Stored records
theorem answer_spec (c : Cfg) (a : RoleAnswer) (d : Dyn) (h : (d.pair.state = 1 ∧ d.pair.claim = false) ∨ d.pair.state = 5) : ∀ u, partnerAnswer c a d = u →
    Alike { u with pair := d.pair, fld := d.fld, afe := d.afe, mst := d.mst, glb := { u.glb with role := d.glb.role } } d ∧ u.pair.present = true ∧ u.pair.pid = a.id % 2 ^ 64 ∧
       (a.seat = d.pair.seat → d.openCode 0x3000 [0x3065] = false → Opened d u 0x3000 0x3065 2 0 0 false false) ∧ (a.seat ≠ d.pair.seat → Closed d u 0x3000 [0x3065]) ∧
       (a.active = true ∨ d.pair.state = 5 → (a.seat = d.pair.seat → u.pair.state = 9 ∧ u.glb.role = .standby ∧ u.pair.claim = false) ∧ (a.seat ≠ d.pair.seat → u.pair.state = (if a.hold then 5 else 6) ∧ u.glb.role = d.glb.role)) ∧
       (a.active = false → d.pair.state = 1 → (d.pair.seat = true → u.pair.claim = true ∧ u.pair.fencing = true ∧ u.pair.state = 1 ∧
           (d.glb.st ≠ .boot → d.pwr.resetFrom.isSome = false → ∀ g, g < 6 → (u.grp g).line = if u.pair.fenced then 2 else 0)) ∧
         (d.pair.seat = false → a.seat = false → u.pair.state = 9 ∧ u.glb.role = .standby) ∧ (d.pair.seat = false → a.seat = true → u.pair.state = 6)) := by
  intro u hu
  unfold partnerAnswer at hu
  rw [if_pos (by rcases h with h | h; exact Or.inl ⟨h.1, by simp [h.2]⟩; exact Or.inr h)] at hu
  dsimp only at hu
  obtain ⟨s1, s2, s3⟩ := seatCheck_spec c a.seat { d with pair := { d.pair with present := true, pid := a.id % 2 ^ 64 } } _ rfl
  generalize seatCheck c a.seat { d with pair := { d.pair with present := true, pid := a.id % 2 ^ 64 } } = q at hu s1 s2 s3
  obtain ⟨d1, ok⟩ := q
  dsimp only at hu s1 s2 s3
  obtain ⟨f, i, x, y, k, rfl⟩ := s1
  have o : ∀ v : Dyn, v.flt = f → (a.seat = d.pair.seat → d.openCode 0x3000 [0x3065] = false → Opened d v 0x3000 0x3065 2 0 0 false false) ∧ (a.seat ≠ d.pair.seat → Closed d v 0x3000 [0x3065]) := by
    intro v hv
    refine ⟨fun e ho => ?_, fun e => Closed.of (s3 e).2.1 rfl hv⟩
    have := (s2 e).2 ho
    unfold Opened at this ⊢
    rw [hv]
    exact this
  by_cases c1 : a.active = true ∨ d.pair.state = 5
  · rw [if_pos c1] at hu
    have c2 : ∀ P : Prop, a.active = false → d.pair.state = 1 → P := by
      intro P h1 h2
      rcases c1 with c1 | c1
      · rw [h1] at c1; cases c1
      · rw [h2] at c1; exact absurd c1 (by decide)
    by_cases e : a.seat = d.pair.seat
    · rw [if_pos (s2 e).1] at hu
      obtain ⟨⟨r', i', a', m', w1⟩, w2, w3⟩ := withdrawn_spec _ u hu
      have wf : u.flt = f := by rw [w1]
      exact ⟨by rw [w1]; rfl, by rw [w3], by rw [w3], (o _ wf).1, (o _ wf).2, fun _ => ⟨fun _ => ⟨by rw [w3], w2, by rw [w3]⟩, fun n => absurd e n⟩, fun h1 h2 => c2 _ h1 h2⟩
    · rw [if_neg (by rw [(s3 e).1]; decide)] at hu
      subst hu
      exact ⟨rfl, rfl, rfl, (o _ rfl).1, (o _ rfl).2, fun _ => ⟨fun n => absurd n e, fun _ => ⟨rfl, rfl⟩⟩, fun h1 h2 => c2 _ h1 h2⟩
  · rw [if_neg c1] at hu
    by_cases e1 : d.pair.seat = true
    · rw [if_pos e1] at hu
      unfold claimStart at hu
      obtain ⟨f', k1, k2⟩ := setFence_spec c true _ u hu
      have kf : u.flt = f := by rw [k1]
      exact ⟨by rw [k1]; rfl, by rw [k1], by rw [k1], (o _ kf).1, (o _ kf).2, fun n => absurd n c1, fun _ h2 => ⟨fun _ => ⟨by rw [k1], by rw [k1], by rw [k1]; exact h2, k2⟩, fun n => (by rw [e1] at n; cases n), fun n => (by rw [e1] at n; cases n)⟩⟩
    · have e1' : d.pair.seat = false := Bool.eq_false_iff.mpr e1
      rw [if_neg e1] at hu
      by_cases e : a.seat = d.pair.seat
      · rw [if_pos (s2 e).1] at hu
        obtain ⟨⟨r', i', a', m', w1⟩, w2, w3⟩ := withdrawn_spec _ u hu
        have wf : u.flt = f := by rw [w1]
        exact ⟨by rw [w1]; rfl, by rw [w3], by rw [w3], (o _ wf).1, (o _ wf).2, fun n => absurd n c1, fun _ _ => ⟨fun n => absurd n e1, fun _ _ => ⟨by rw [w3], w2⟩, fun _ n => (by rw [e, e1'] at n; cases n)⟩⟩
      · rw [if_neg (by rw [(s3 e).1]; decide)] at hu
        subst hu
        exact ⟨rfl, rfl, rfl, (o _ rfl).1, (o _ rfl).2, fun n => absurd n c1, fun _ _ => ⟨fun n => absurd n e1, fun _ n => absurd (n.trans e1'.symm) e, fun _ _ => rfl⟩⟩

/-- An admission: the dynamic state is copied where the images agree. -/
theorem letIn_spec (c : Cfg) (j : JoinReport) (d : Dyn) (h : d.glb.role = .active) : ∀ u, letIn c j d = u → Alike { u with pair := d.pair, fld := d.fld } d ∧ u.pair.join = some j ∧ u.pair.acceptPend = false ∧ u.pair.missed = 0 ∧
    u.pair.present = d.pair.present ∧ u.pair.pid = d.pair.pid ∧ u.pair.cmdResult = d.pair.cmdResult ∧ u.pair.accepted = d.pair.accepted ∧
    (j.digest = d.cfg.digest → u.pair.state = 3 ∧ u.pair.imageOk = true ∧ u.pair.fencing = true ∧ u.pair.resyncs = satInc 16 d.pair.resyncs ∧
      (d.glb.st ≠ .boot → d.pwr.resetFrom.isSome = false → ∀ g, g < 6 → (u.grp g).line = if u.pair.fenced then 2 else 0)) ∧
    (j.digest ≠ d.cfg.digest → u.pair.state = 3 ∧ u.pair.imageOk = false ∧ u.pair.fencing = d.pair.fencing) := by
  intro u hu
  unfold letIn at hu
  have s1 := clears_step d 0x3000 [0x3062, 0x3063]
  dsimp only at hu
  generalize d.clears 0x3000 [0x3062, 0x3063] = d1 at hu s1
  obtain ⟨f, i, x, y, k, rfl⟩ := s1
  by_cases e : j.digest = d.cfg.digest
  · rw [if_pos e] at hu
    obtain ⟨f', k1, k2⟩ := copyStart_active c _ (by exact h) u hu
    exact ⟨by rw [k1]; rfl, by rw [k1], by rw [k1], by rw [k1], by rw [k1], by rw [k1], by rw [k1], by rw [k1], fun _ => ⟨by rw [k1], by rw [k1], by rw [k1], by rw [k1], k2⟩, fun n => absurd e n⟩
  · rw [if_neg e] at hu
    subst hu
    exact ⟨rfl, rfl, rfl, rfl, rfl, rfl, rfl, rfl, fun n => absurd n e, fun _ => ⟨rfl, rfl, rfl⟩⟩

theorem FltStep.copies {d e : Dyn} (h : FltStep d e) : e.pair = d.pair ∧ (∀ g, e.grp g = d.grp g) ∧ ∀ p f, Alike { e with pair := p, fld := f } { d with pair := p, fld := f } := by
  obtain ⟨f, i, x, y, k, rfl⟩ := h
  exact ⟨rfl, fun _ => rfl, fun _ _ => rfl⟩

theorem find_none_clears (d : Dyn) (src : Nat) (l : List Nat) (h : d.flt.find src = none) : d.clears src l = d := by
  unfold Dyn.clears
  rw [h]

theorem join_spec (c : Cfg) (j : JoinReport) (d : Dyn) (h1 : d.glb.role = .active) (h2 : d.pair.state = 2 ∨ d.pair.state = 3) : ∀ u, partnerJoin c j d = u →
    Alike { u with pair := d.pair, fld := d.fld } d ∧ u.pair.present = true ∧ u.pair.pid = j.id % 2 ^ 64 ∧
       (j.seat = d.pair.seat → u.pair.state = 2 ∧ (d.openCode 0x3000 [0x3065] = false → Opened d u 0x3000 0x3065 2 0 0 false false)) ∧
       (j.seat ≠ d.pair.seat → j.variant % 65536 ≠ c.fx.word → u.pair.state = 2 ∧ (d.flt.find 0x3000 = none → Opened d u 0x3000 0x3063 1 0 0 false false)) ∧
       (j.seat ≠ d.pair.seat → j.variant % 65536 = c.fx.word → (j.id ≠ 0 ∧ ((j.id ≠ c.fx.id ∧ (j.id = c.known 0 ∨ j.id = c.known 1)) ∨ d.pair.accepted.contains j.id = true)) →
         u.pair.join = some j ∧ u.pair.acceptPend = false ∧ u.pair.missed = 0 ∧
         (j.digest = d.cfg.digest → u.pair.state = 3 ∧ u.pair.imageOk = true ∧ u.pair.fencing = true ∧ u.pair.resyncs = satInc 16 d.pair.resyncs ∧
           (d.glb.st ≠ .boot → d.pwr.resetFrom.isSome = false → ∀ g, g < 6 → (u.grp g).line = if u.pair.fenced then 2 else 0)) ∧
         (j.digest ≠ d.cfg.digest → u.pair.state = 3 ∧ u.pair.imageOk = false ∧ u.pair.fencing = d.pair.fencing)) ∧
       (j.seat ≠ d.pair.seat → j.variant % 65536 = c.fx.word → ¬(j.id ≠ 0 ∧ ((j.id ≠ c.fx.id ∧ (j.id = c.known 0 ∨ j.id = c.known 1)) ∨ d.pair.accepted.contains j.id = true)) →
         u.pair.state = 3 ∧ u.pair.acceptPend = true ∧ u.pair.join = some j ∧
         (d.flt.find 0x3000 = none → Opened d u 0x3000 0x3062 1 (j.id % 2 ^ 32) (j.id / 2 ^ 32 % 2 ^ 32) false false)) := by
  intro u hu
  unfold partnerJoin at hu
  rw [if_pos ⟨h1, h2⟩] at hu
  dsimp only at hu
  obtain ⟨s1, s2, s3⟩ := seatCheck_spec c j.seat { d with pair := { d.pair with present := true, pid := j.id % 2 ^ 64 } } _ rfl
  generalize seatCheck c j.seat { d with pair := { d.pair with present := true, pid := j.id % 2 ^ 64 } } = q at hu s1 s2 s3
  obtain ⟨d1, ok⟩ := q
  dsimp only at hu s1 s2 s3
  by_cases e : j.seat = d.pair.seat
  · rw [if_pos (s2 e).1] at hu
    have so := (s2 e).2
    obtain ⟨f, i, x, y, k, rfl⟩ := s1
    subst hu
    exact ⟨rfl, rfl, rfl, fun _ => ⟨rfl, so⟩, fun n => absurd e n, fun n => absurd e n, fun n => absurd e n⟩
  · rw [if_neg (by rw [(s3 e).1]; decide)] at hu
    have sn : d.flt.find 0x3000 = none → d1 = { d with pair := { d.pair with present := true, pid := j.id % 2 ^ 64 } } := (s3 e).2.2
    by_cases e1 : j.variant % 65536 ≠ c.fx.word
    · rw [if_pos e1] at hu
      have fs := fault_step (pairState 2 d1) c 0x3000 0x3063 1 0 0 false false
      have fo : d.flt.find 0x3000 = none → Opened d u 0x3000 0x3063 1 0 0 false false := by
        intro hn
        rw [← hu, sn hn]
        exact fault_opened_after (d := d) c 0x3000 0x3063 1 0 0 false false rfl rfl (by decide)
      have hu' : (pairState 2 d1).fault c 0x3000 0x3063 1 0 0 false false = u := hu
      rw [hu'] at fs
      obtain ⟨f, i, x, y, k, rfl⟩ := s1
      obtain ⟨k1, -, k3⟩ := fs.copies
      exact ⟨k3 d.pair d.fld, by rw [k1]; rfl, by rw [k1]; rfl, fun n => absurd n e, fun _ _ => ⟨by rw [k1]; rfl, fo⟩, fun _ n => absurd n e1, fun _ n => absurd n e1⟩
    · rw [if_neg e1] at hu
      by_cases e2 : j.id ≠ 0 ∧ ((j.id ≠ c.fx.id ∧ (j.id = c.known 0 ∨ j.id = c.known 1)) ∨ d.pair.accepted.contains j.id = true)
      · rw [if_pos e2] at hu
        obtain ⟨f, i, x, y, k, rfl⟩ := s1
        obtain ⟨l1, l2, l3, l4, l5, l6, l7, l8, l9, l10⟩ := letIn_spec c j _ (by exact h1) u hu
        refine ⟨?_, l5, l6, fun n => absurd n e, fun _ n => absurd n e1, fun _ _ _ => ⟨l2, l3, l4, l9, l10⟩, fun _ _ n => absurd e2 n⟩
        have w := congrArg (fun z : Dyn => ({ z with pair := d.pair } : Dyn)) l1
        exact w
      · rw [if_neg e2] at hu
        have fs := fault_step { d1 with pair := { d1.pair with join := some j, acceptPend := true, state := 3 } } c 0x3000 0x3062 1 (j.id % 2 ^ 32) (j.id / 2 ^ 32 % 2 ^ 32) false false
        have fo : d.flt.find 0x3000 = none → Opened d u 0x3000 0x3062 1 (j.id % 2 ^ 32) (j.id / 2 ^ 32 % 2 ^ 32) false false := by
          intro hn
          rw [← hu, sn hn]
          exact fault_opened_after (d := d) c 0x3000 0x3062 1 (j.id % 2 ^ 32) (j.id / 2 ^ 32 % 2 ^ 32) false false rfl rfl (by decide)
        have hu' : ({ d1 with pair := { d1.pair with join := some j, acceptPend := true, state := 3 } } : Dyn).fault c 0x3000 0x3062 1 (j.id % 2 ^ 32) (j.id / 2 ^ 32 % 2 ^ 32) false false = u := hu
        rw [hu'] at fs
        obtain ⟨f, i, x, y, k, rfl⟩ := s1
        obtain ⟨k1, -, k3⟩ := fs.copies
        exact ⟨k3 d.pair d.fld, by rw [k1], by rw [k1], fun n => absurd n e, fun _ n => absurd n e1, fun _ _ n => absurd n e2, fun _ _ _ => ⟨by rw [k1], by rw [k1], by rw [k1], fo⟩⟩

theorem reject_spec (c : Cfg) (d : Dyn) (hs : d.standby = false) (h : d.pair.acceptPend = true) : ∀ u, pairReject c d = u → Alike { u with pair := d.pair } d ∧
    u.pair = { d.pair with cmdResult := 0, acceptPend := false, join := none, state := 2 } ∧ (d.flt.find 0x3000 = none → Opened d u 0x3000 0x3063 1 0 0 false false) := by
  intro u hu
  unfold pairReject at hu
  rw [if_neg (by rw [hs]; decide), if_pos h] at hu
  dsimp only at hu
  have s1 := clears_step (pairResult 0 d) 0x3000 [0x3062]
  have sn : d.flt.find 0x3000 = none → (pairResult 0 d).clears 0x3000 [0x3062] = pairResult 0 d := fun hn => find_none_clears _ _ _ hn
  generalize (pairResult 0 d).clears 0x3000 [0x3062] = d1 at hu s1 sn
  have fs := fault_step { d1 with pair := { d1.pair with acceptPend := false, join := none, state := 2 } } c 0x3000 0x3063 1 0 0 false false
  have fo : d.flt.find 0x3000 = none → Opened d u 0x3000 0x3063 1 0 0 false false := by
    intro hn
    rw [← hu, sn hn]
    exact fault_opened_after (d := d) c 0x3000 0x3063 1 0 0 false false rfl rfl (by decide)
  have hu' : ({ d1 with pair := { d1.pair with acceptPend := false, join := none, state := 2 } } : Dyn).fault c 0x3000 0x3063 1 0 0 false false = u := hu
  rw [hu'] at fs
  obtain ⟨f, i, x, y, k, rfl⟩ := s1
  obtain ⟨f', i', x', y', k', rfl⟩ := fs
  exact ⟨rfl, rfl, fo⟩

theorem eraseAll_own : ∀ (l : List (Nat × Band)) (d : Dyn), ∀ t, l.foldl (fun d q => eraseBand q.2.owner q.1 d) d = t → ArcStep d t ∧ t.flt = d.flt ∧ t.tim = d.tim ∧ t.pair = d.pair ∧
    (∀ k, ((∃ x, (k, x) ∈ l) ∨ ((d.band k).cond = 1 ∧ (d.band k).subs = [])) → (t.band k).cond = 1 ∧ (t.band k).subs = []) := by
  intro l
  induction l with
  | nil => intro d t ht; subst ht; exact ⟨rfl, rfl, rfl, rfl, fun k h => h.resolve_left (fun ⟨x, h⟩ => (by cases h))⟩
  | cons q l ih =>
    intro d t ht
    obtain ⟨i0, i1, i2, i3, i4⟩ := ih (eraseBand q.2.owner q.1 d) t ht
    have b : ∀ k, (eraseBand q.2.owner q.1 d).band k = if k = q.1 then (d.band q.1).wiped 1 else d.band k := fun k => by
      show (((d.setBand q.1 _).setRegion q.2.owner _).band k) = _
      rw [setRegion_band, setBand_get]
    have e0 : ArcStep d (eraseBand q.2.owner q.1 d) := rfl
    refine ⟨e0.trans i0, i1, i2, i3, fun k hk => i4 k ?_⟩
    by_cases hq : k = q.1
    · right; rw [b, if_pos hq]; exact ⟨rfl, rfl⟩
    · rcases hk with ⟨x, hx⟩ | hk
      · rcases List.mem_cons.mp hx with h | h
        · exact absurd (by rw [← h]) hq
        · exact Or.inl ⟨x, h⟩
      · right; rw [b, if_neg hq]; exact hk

**EXERCISE OBJECTIVE**
Whenever a line in the entries above includes the word "satInc", pull that line out.

**SOLUTION**
    (j.digest = d.cfg.digest → u.pair.state = 3 ∧ u.pair.imageOk = true ∧ u.pair.fencing = true ∧ u.pair.resyncs = satInc 16 d.pair.resyncs ∧
         (j.digest = d.cfg.digest → u.pair.state = 3 ∧ u.pair.imageOk = true ∧ u.pair.fencing = true ∧ u.pair.resyncs = satInc 16 d.pair.resyncs ∧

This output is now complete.